** SUPPLIED DATA follows **
section setRing
variable (s : State) (q : RingNo) (r : Ring)
@[simp] theorem State.setRing_regs : (s.setRing q r).regs = s.regs := rfl
@[simp] theorem State.setRing_ctrs : (s.setRing q r).ctrs = s.ctrs := rfl
@[simp] theorem State.setRing_ovf : (s.setRing q r).ovf = s.ovf := rfl
@[simp] theorem State.setRing_mem : (s.setRing q r).mem = s.mem := rfl
@[simp] theorem State.setRing_ctx : (s.setRing q r).ctx = s.ctx := rfl
@[simp] theorem State.setRing_rot : (s.setRing q r).rot = s.rot := rfl
@[simp] theorem State.setRing_pools : (s.setRing q r).pools = s.pools := rfl
@[simp] theorem State.setRing_edits : (s.setRing q r).edits = s.edits := rfl
@[simp] theorem State.setRing_plots : (s.setRing q r).plots = s.plots := rfl
@[simp] theorem State.setRing_canal : (s.setRing q r).canal = s.canal := rfl
@[simp] theorem State.setRing_sfu : (s.setRing q r).sfu = s.sfu := rfl
@[simp] theorem State.setRing_aqf : (s.setRing q r).aqf = s.aqf := rfl
@[simp] theorem State.setRing_wm : (s.setRing q r).wm = s.wm := rfl
@[simp] theorem State.setRing_vid : (s.setRing q r).vid = s.vid := rfl
@[simp] theorem State.setRing_lnk : (s.setRing q r).lnk = s.lnk := rfl
@[simp] theorem State.setRing_cf : (s.setRing q r).cf = s.cf := rfl
@[simp] theorem State.setRing_cis : (s.setRing q r).cis = s.cis := rfl
@[simp] theorem State.setRing_boot : (s.setRing q r).boot = s.boot := rfl
@[simp] theorem State.setRing_pwr : (s.setRing q r).pwr = s.pwr := rfl
@[simp] theorem State.setRing_lev : (s.setRing q r).lev = s.lev := rfl
@[simp] theorem State.setRing_armed : (s.setRing q r).armed = s.armed := rfl
@[simp] theorem State.setRing_seen : (s.setRing q r).seen = s.seen := rfl
@[simp] theorem State.setRing_inject : (s.setRing q r).inject = s.inject := rfl
@[simp] theorem State.setRing_out : (s.setRing q r).out = s.out := rfl
@[simp] theorem State.setRing_arb : (s.setRing q r).arb = s.arb := rfl
@[simp] theorem State.setRing_codecPhase : (s.setRing q r).codecPhase = s.codecPhase := rfl
@[simp] theorem State.setRing_freeIdx : (s.setRing q r).freeIdx = s.freeIdx := rfl
@[simp] theorem State.setRing_pending : (s.setRing q r).pending = s.pending := rfl
end setRing

section setOp
variable (s : State) (o : Op)
@[simp] theorem State.setOp_regs : (s.setOp o).regs = s.regs := rfl
@[simp] theorem State.setOp_ctrs : (s.setOp o).ctrs = s.ctrs := rfl
@[simp] theorem State.setOp_ovf : (s.setOp o).ovf = s.ovf := rfl
@[simp] theorem State.setOp_mem : (s.setOp o).mem = s.mem := rfl
@[simp] theorem State.setOp_ctx : (s.setOp o).ctx = s.ctx := rfl
@[simp] theorem State.setOp_rot : (s.setOp o).rot = s.rot := rfl
@[simp] theorem State.setOp_pools : (s.setOp o).pools = s.pools := rfl
@[simp] theorem State.setOp_edits : (s.setOp o).edits = s.edits := rfl
@[simp] theorem State.setOp_plots : (s.setOp o).plots = s.plots := rfl
@[simp] theorem State.setOp_canal : (s.setOp o).canal = s.canal := rfl
@[simp] theorem State.setOp_sfu : (s.setOp o).sfu = s.sfu := rfl
@[simp] theorem State.setOp_aqf : (s.setOp o).aqf = s.aqf := rfl
@[simp] theorem State.setOp_wm : (s.setOp o).wm = s.wm := rfl
@[simp] theorem State.setOp_vid : (s.setOp o).vid = s.vid := rfl
@[simp] theorem State.setOp_lnk : (s.setOp o).lnk = s.lnk := rfl
@[simp] theorem State.setOp_cf : (s.setOp o).cf = s.cf := rfl
@[simp] theorem State.setOp_cis : (s.setOp o).cis = s.cis := rfl
@[simp] theorem State.setOp_boot : (s.setOp o).boot = s.boot := rfl
@[simp] theorem State.setOp_pwr : (s.setOp o).pwr = s.pwr := rfl
@[simp] theorem State.setOp_lev : (s.setOp o).lev = s.lev := rfl
@[simp] theorem State.setOp_armed : (s.setOp o).armed = s.armed := rfl
@[simp] theorem State.setOp_seen : (s.setOp o).seen = s.seen := rfl
@[simp] theorem State.setOp_inject : (s.setOp o).inject = s.inject := rfl
@[simp] theorem State.setOp_out : (s.setOp o).out = s.out := rfl
@[simp] theorem State.setOp_arb : (s.setOp o).arb = s.arb := rfl
@[simp] theorem State.setOp_codecPhase : (s.setOp o).codecPhase = s.codecPhase := rfl
@[simp] theorem State.setOp_freeIdx : (s.setOp o).freeIdx = s.freeIdx := rfl
@[simp] theorem State.setOp_pending : (s.setOp o).pending = s.pending := rfl
end setOp

section finish
variable (s : State) (o : Op) (st : BitVec 12) (dt : BitVec 16) (res : Word)
@[simp] theorem State.finish_regs : (s.finish o st dt res).regs = s.regs := rfl
@[simp] theorem State.finish_ctrs : (s.finish o st dt res).ctrs = s.ctrs := rfl
@[simp] theorem State.finish_ovf : (s.finish o st dt res).ovf = s.ovf := rfl
@[simp] theorem State.finish_mem : (s.finish o st dt res).mem = s.mem := rfl
@[simp] theorem State.finish_ctx : (s.finish o st dt res).ctx = s.ctx := rfl
@[simp] theorem State.finish_rot : (s.finish o st dt res).rot = s.rot := rfl
@[simp] theorem State.finish_pools : (s.finish o st dt res).pools = s.pools := rfl
@[simp] theorem State.finish_edits : (s.finish o st dt res).edits = s.edits := rfl
@[simp] theorem State.finish_plots : (s.finish o st dt res).plots = s.plots := rfl
@[simp] theorem State.finish_canal : (s.finish o st dt res).canal = s.canal := rfl
@[simp] theorem State.finish_sfu : (s.finish o st dt res).sfu = s.sfu := rfl
@[simp] theorem State.finish_aqf : (s.finish o st dt res).aqf = s.aqf := rfl
@[simp] theorem State.finish_wm : (s.finish o st dt res).wm = s.wm := rfl
@[simp] theorem State.finish_vid : (s.finish o st dt res).vid = s.vid := rfl
@[simp] theorem State.finish_lnk : (s.finish o st dt res).lnk = s.lnk := rfl
@[simp] theorem State.finish_cf : (s.finish o st dt res).cf = s.cf := rfl
@[simp] theorem State.finish_cis : (s.finish o st dt res).cis = s.cis := rfl
@[simp] theorem State.finish_boot : (s.finish o st dt res).boot = s.boot := rfl
@[simp] theorem State.finish_pwr : (s.finish o st dt res).pwr = s.pwr := rfl
@[simp] theorem State.finish_lev : (s.finish o st dt res).lev = s.lev := rfl
@[simp] theorem State.finish_armed : (s.finish o st dt res).armed = s.armed := rfl
@[simp] theorem State.finish_seen : (s.finish o st dt res).seen = s.seen := rfl
@[simp] theorem State.finish_inject : (s.finish o st dt res).inject = s.inject := rfl
@[simp] theorem State.finish_out : (s.finish o st dt res).out = s.out := rfl
@[simp] theorem State.finish_arb : (s.finish o st dt res).arb = s.arb := rfl
@[simp] theorem State.finish_codecPhase : (s.finish o st dt res).codecPhase = s.codecPhase := rfl
@[simp] theorem State.finish_freeIdx : (s.finish o st dt res).freeIdx = s.freeIdx := rfl
@[simp] theorem State.finish_pending : (s.finish o st dt res).pending = s.pending := rfl
end finish

section begin_
variable (s : State) (o : Op)
@[simp] theorem State.begin_regs : (s.begin_ o).regs = s.regs := rfl
@[simp] theorem State.begin_ctrs : (s.begin_ o).ctrs = s.ctrs := rfl
@[simp] theorem State.begin_ovf : (s.begin_ o).ovf = s.ovf := rfl
@[simp] theorem State.begin_mem : (s.begin_ o).mem = s.mem := rfl
@[simp] theorem State.begin_ctx : (s.begin_ o).ctx = s.ctx := rfl
@[simp] theorem State.begin_rot : (s.begin_ o).rot = s.rot := rfl
@[simp] theorem State.begin_pools : (s.begin_ o).pools = s.pools := rfl
@[simp] theorem State.begin_edits : (s.begin_ o).edits = s.edits := rfl
@[simp] theorem State.begin_plots : (s.begin_ o).plots = s.plots := rfl
@[simp] theorem State.begin_canal : (s.begin_ o).canal = s.canal := rfl
@[simp] theorem State.begin_sfu : (s.begin_ o).sfu = s.sfu := rfl
@[simp] theorem State.begin_aqf : (s.begin_ o).aqf = s.aqf := rfl
@[simp] theorem State.begin_wm : (s.begin_ o).wm = s.wm := rfl
@[simp] theorem State.begin_vid : (s.begin_ o).vid = s.vid := rfl
@[simp] theorem State.begin_lnk : (s.begin_ o).lnk = s.lnk := rfl
@[simp] theorem State.begin_cf : (s.begin_ o).cf = s.cf := rfl
@[simp] theorem State.begin_cis : (s.begin_ o).cis = s.cis := rfl
@[simp] theorem State.begin_boot : (s.begin_ o).boot = s.boot := rfl
@[simp] theorem State.begin_pwr : (s.begin_ o).pwr = s.pwr := rfl
@[simp] theorem State.begin_lev : (s.begin_ o).lev = s.lev := rfl
@[simp] theorem State.begin_armed : (s.begin_ o).armed = s.armed := rfl
@[simp] theorem State.begin_seen : (s.begin_ o).seen = s.seen := rfl
@[simp] theorem State.begin_inject : (s.begin_ o).inject = s.inject := rfl
@[simp] theorem State.begin_out : (s.begin_ o).out = s.out := rfl
@[simp] theorem State.begin_arb : (s.begin_ o).arb = s.arb := rfl
@[simp] theorem State.begin_codecPhase : (s.begin_ o).codecPhase = s.codecPhase := rfl
@[simp] theorem State.begin_freeIdx : (s.begin_ o).freeIdx = s.freeIdx := rfl
@[simp] theorem State.begin_pending : (s.begin_ o).pending = s.pending := rfl
end begin_

section setPart
variable (s : State) (p : Nat) (x : Part)
@[simp] theorem State.setPart_regs : (s.setPart p x).regs = s.regs := rfl
@[simp] theorem State.setPart_ctrs : (s.setPart p x).ctrs = s.ctrs := rfl
@[simp] theorem State.setPart_ovf : (s.setPart p x).ovf = s.ovf := rfl
@[simp] theorem State.setPart_mem : (s.setPart p x).mem = s.mem := rfl
@[simp] theorem State.setPart_host : (s.setPart p x).host = s.host := rfl
@[simp] theorem State.setPart_ctx : (s.setPart p x).ctx = s.ctx := rfl
@[simp] theorem State.setPart_pools : (s.setPart p x).pools = s.pools := rfl
@[simp] theorem State.setPart_edits : (s.setPart p x).edits = s.edits := rfl
@[simp] theorem State.setPart_plots : (s.setPart p x).plots = s.plots := rfl
@[simp] theorem State.setPart_canal : (s.setPart p x).canal = s.canal := rfl
@[simp] theorem State.setPart_sfu : (s.setPart p x).sfu = s.sfu := rfl
@[simp] theorem State.setPart_aqf : (s.setPart p x).aqf = s.aqf := rfl
@[simp] theorem State.setPart_wm : (s.setPart p x).wm = s.wm := rfl
@[simp] theorem State.setPart_vid : (s.setPart p x).vid = s.vid := rfl
@[simp] theorem State.setPart_lnk : (s.setPart p x).lnk = s.lnk := rfl
@[simp] theorem State.setPart_cf : (s.setPart p x).cf = s.cf := rfl
@[simp] theorem State.setPart_cis : (s.setPart p x).cis = s.cis := rfl
@[simp] theorem State.setPart_boot : (s.setPart p x).boot = s.boot := rfl
@[simp] theorem State.setPart_pwr : (s.setPart p x).pwr = s.pwr := rfl
@[simp] theorem State.setPart_lev : (s.setPart p x).lev = s.lev := rfl
@[simp] theorem State.setPart_armed : (s.setPart p x).armed = s.armed := rfl
@[simp] theorem State.setPart_seen : (s.setPart p x).seen = s.seen := rfl
@[simp] theorem State.setPart_inject : (s.setPart p x).inject = s.inject := rfl
@[simp] theorem State.setPart_out : (s.setPart p x).out = s.out := rfl
@[simp] theorem State.setPart_arb : (s.setPart p x).arb = s.arb := rfl
@[simp] theorem State.setPart_codecPhase : (s.setPart p x).codecPhase = s.codecPhase := rfl
@[simp] theorem State.setPart_freeIdx : (s.setPart p x).freeIdx = s.freeIdx := rfl
@[simp] theorem State.setPart_pending : (s.setPart p x).pending = s.pending := rfl
end setPart

section setStream
variable (s : State) (k : Nat) (r : StreamRec)
@[simp] theorem State.setStream_regs : (s.setStream k r).regs = s.regs := rfl
@[simp] theorem State.setStream_ctrs : (s.setStream k r).ctrs = s.ctrs := rfl
@[simp] theorem State.setStream_ovf : (s.setStream k r).ovf = s.ovf := rfl
@[simp] theorem State.setStream_mem : (s.setStream k r).mem = s.mem := rfl
@[simp] theorem State.setStream_host : (s.setStream k r).host = s.host := rfl
@[simp] theorem State.setStream_rot : (s.setStream k r).rot = s.rot := rfl
@[simp] theorem State.setStream_pools : (s.setStream k r).pools = s.pools := rfl
@[simp] theorem State.setStream_edits : (s.setStream k r).edits = s.edits := rfl
@[simp] theorem State.setStream_plots : (s.setStream k r).plots = s.plots := rfl
@[simp] theorem State.setStream_canal : (s.setStream k r).canal = s.canal := rfl
@[simp] theorem State.setStream_sfu : (s.setStream k r).sfu = s.sfu := rfl
@[simp] theorem State.setStream_aqf : (s.setStream k r).aqf = s.aqf := rfl
@[simp] theorem State.setStream_wm : (s.setStream k r).wm = s.wm := rfl
@[simp] theorem State.setStream_vid : (s.setStream k r).vid = s.vid := rfl
@[simp] theorem State.setStream_lnk : (s.setStream k r).lnk = s.lnk := rfl
@[simp] theorem State.setStream_cf : (s.setStream k r).cf = s.cf := rfl
@[simp] theorem State.setStream_cis : (s.setStream k r).cis = s.cis := rfl
@[simp] theorem State.setStream_boot : (s.setStream k r).boot = s.boot := rfl
@[simp] theorem State.setStream_pwr : (s.setStream k r).pwr = s.pwr := rfl
@[simp] theorem State.setStream_lev : (s.setStream k r).lev = s.lev := rfl
@[simp] theorem State.setStream_armed : (s.setStream k r).armed = s.armed := rfl
@[simp] theorem State.setStream_seen : (s.setStream k r).seen = s.seen := rfl
@[simp] theorem State.setStream_inject : (s.setStream k r).inject = s.inject := rfl
@[simp] theorem State.setStream_out : (s.setStream k r).out = s.out := rfl
@[simp] theorem State.setStream_arb : (s.setStream k r).arb = s.arb := rfl
@[simp] theorem State.setStream_codecPhase : (s.setStream k r).codecPhase = s.codecPhase := rfl
@[simp] theorem State.setStream_freeIdx : (s.setStream k r).freeIdx = s.freeIdx := rfl
@[simp] theorem State.setStream_pending : (s.setStream k r).pending = s.pending := rfl
end setStream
** End of SUPPLIED DATA **
### [TASK GOAL]
When you find a line in the records that contains the word "variable", copy it.

### [TASK RESPONSE]
variable (s : State) (q : RingNo) (r : Ring)
variable (s : State) (o : Op)
variable (s : State) (o : Op) (st : BitVec 12) (dt : BitVec 16) (res : Word)
variable (s : State) (o : Op)
variable (s : State) (p : Nat) (x : Part)
variable (s : State) (k : Nat) (r : StreamRec)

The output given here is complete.